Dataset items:
__________________________________________________
-- ==== Sys2Proof/WellFormed.lean ====
section
/-! DEFINITION. Which terms of Instr the encodings of 30_encoding.md can carry. -/

namespace Sys2Proof

/-- An oversampling code that is not reserved (R84: codes 0 to 5). -/
def osrsOk (c : BitVec 3) : Bool := decide (c.toNat ≤ 5)

/-- A read the transport may emit (R61, R112): at least one byte, and no byte beyond address 0xFF. -/
def readInRange (a n : Nat) : Bool := decide (1 ≤ n) && decide (a + n ≤ 256)

/-- Well-formed instructions: INIT without a reserved oversampling code (R82), a read within R61's bound,
a write of at least one pair (R116). Every other operand fits its field by its type. -/
def Instr.wf : Instr → Bool
  | .init t p h _  => osrsOk t && osrsOk p && osrsOk h
  | .sense         => true
  | .start _       => true
  | .stop          => true
  | .status        => true
  | .compT _       => true
  | .compP _       => true
  | .compH _       => true
  | .take          => true
  | .busRdI2c a n  => readInRange a.toNat n
  | .busRdSpi a n  => readInRange a.toNat n
  | .busWrI2c ps   => !ps.isEmpty
  | .busWrSpi ps   => !ps.isEmpty

end Sys2Proof
end

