-- ==== Sys2Proof/Decode.lean ====
section
/-! DEFINITION. The decoder of command words (R80 to R87), consumer words (R88) and bus frames (R89 to
R91), total and rejecting by name, and the encoder written from the same tables. -/

namespace Sys2Proof

/-- Why a packet is no instruction. -/
inductive DecodeError where
  /-- The opcode is not in the table of R81. -/
  | unknownOpcode
  /-- A must-be-zero bit of the command word is 1 (R82). -/
  | mustBeZero
  /-- An INIT holds an oversampling code 6 or 7 (R82, R84). -/
  | reservedOversampling
  /-- A consumer word that is not 0x01 (R88). -/
  | unknownConsumerWord
  /-- Bytes that are no frame of R89 to R91, or a read beyond R61's bound. -/
  | malformedFrame
deriving DecidableEq, Repr

/-- INIT's row of R81 with its operand fields (R83) and its refused codes (R82). -/
def decodeInit (w : Word) : Except DecodeError Instr :=
  if w.extractLsb 31 20 ≠ 0 then .error .mustBeZero
  else if osrsOk (w.extractLsb 10 8) && osrsOk (w.extractLsb 13 11) && osrsOk (w.extractLsb 16 14) then
    .ok (.init (w.extractLsb 10 8) (w.extractLsb 13 11) (w.extractLsb 16 14) (w.extractLsb 19 17))
  else .error .reservedOversampling

/-- A row of R81 without operand: `[31:8]` must be zero. -/
def decodePlain (w : Word) (i : Instr) : Except DecodeError Instr :=
  if w.extractLsb 31 8 ≠ 0 then .error .mustBeZero else .ok i

/-- A command word (R80, R81): opcode in `[7:0]`, operand in `[31:8]`. -/
def decodeCmd (w : Word) : Except DecodeError Instr :=
  match (w.extractLsb 7 0).toNat with
  | 0x01 => decodeInit w
  | 0x02 => decodePlain w .sense
  | 0x03 => .ok (.start (w.extractLsb 31 8))
  | 0x04 => decodePlain w .stop
  | 0x05 => decodePlain w .status
  | 0x10 => if w.extractLsb 31 28 ≠ 0 then .error .mustBeZero else .ok (.compT (w.extractLsb 27 8))
  | 0x11 => if w.extractLsb 31 28 ≠ 0 then .error .mustBeZero else .ok (.compP (w.extractLsb 27 8))
  | 0x12 => if w.extractLsb 31 24 ≠ 0 then .error .mustBeZero else .ok (.compH (w.extractLsb 23 8))
  | _    => .error .unknownOpcode

/-- A consumer word (R88). -/
def decodeCons (b : Byte) : Except DecodeError Instr :=
  if b = 0x01#8 then .ok .take else .error .unknownConsumerWord

/-- The bytes `a0 v0 a1 v1 …` of a write frame as pairs (R91). -/
def pairUp : List Byte → Option (List (Byte × Byte))
  | []          => some []
  | [_]         => none
  | a :: v :: r => (pairUp r).map ((a, v) :: ·)

/-- The pairs of a SPI write: bit 7 of every address byte is 0 (R91, R118). -/
def spiPairs : List (Byte × Byte) → Option (List (BitVec 7 × Byte))
  | []          => some []
  | (a, v) :: r => if a.msb then none else (spiPairs r).map ((a.setWidth 7, v) :: ·)

/-- An I2C frame (R89, R91): one byte out and bytes in is a read; pairs out and nothing in is a write. -/
def decodeI2c (out : List Byte) (inLen : Nat) : Except DecodeError Instr :=
  if inLen = 0 then
    match pairUp out with
    | some (p :: ps) => .ok (.busWrI2c (p :: ps))
    | _              => .error .malformedFrame
  else
    match out with
    | [a] => if readInRange a.toNat inLen then .ok (.busRdI2c a inLen) else .error .malformedFrame
    | _   => .error .malformedFrame

/-- A SPI frame (R90, R91): bit 7 of the first byte selects read or write. `fill` is `P_SPI_FILL`. -/
def decodeSpi (fill : Byte) (out : List Byte) (inLen : Nat) : Except DecodeError Instr :=
  match out with
  | []     => .error .malformedFrame
  | b :: r =>
    if b.msb then
      if r = List.replicate r.length fill ∧ inLen = r.length + 1 ∧
          readInRange (b.setWidth 7).toNat r.length = true then
        .ok (.busRdSpi (b.setWidth 7) r.length)
      else .error .malformedFrame
    else if inLen = 0 then
      match (pairUp (b :: r)).bind spiPairs with
      | some (p :: ps) => .ok (.busWrSpi (p :: ps))
      | _              => .error .malformedFrame
    else .error .malformedFrame

/-- A bus frame under its framing. -/
def decodeFrame (fill : Byte) (f : BusFrame) : Except DecodeError Instr :=
  match f.kind with
  | .i2c => decodeI2c f.out f.inLen
  | .spi => decodeSpi fill f.out f.inLen

/-- The decoder: total on every packet (R87). -/
def decode (fill : Byte) : Packet → Except DecodeError Instr
  | .cmd w  => decodeCmd w
  | .cons b => decodeCons b
  | .bus f  => decodeFrame fill f

/-- The out-frame of an I2C read (R89). -/
def i2cReadOut (a : Byte) : List Byte := [a]

/-- The out-frame of a SPI read: `[0x80 | a[6:0]]`, then n filler bytes (R90). -/
def spiReadOut (fill : Byte) (a : BitVec 7) (n : Nat) : List Byte :=
  (1#1 ++ a : BitVec 8) :: List.replicate n fill

/-- The out-frame of an I2C write: `[a0, v0, …, ak, vk]` (R91). -/
def i2cWriteOut (ps : List (Byte × Byte)) : List Byte := ps.flatMap fun p => [p.1, p.2]

/-- The out-frame of a SPI write: `[a0 & 0x7F, v0, …, ak & 0x7F, vk]` (R91). -/
def spiWriteOut (ps : List (BitVec 7 × Byte)) : List Byte :=
  ps.flatMap fun p => [(0#1 ++ p.1 : BitVec 8), p.2]

/-- The word of INIT: `osrs_t | osrs_p << 3 | osrs_h << 6 | filter << 9`, then the opcode (R100). -/
def encodeInit (t p h f : BitVec 3) : Word :=
  (0#12 ++ f ++ h ++ p ++ t ++ 0x01#8 : BitVec 32)

/-- The encoder: the packet that carries a well-formed instruction (R100, R88, R89 to R91). -/
def encode (fill : Byte) : Instr → Packet
  | .init t p h f  => .cmd (encodeInit t p h f)
  | .sense         => .cmd 0x00000002
  | .start ms      => .cmd (ms ++ 0x03#8 : BitVec 32)
  | .stop          => .cmd 0x00000004
  | .status        => .cmd 0x00000005
  | .compT raw     => .cmd (0#4 ++ raw ++ 0x10#8 : BitVec 32)
  | .compP raw     => .cmd (0#4 ++ raw ++ 0x11#8 : BitVec 32)
  | .compH raw     => .cmd (0#8 ++ raw ++ 0x12#8 : BitVec 32)
  | .take          => .cons 0x01
  | .busRdI2c a n  => .bus ⟨.i2c, i2cReadOut a, n⟩
  | .busRdSpi a n  => .bus ⟨.spi, spiReadOut fill a n, n + 1⟩
  | .busWrI2c ps   => .bus ⟨.i2c, i2cWriteOut ps, 0⟩
  | .busWrSpi ps   => .bus ⟨.spi, spiWriteOut ps, 0⟩

/-- The packet that a word of the opcode table stands for: `nbits` table bits, bit 0 the least
significant bit of the first byte, every further bit 0 (assumption log 3). A 32-bit row is a command word.
An 8-bit row is the consumer word 0x01 or else the first byte of a SPI frame, whose bit 7 tells read from
write. The I2C rows fix no bit at all: no bit given is a read of address 0, and two bytes are one written pair. -/
def tablePacket (nbits w : Nat) : Option Packet :=
  match nbits with
  | 32 => some (.cmd (BitVec.ofNat 32 w))
  | 8  =>
    let b : Byte := BitVec.ofNat 8 w
    if b = 0x01#8 then some (.cons b)
    else some (.bus ⟨.spi, [b, 0x00], if b.msb then 2 else 0⟩)
  | 0  => some (.bus ⟨.i2c, [0x00], 1⟩)
  | 16 => some (.bus ⟨.i2c, [BitVec.ofNat 8 w, BitVec.ofNat 8 (w / 256)], 0⟩)
  | _  => none

/-- The instruction the decoder reads from a word of the opcode table. -/
def decodeTableWord (nbits w : Nat) : Option Instr :=
  match tablePacket nbits w with
  | some p => (decode Config.params.spiFill p).toOption
  | none   => none

end Sys2Proof
end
__________________________________________________
Every line from the one containing "write. The I2C" through the end of the data must be repeated exactly, and no other line.

Result of the exercise.
write. The I2C rows fix no bit at all: no bit given is a read of address 0, and two bytes are one written pair. -/
def tablePacket (nbits w : Nat) : Option Packet :=
  match nbits with
  | 32 => some (.cmd (BitVec.ofNat 32 w))
  | 8  =>
    let b : Byte := BitVec.ofNat 8 w
    if b = 0x01#8 then some (.cons b)
    else some (.bus ⟨.spi, [b, 0x00], if b.msb then 2 else 0⟩)
  | 0  => some (.bus ⟨.i2c, [0x00], 1⟩)
  | 16 => some (.bus ⟨.i2c, [BitVec.ofNat 8 w, BitVec.ofNat 8 (w / 256)], 0⟩)
  | _  => none

/-- The instruction the decoder reads from a word of the opcode table. -/
def decodeTableWord (nbits w : Nat) : Option Instr :=
  match tablePacket nbits w with
  | some p => (decode Config.params.spiFill p).toOption
  | none   => none

end Sys2Proof
end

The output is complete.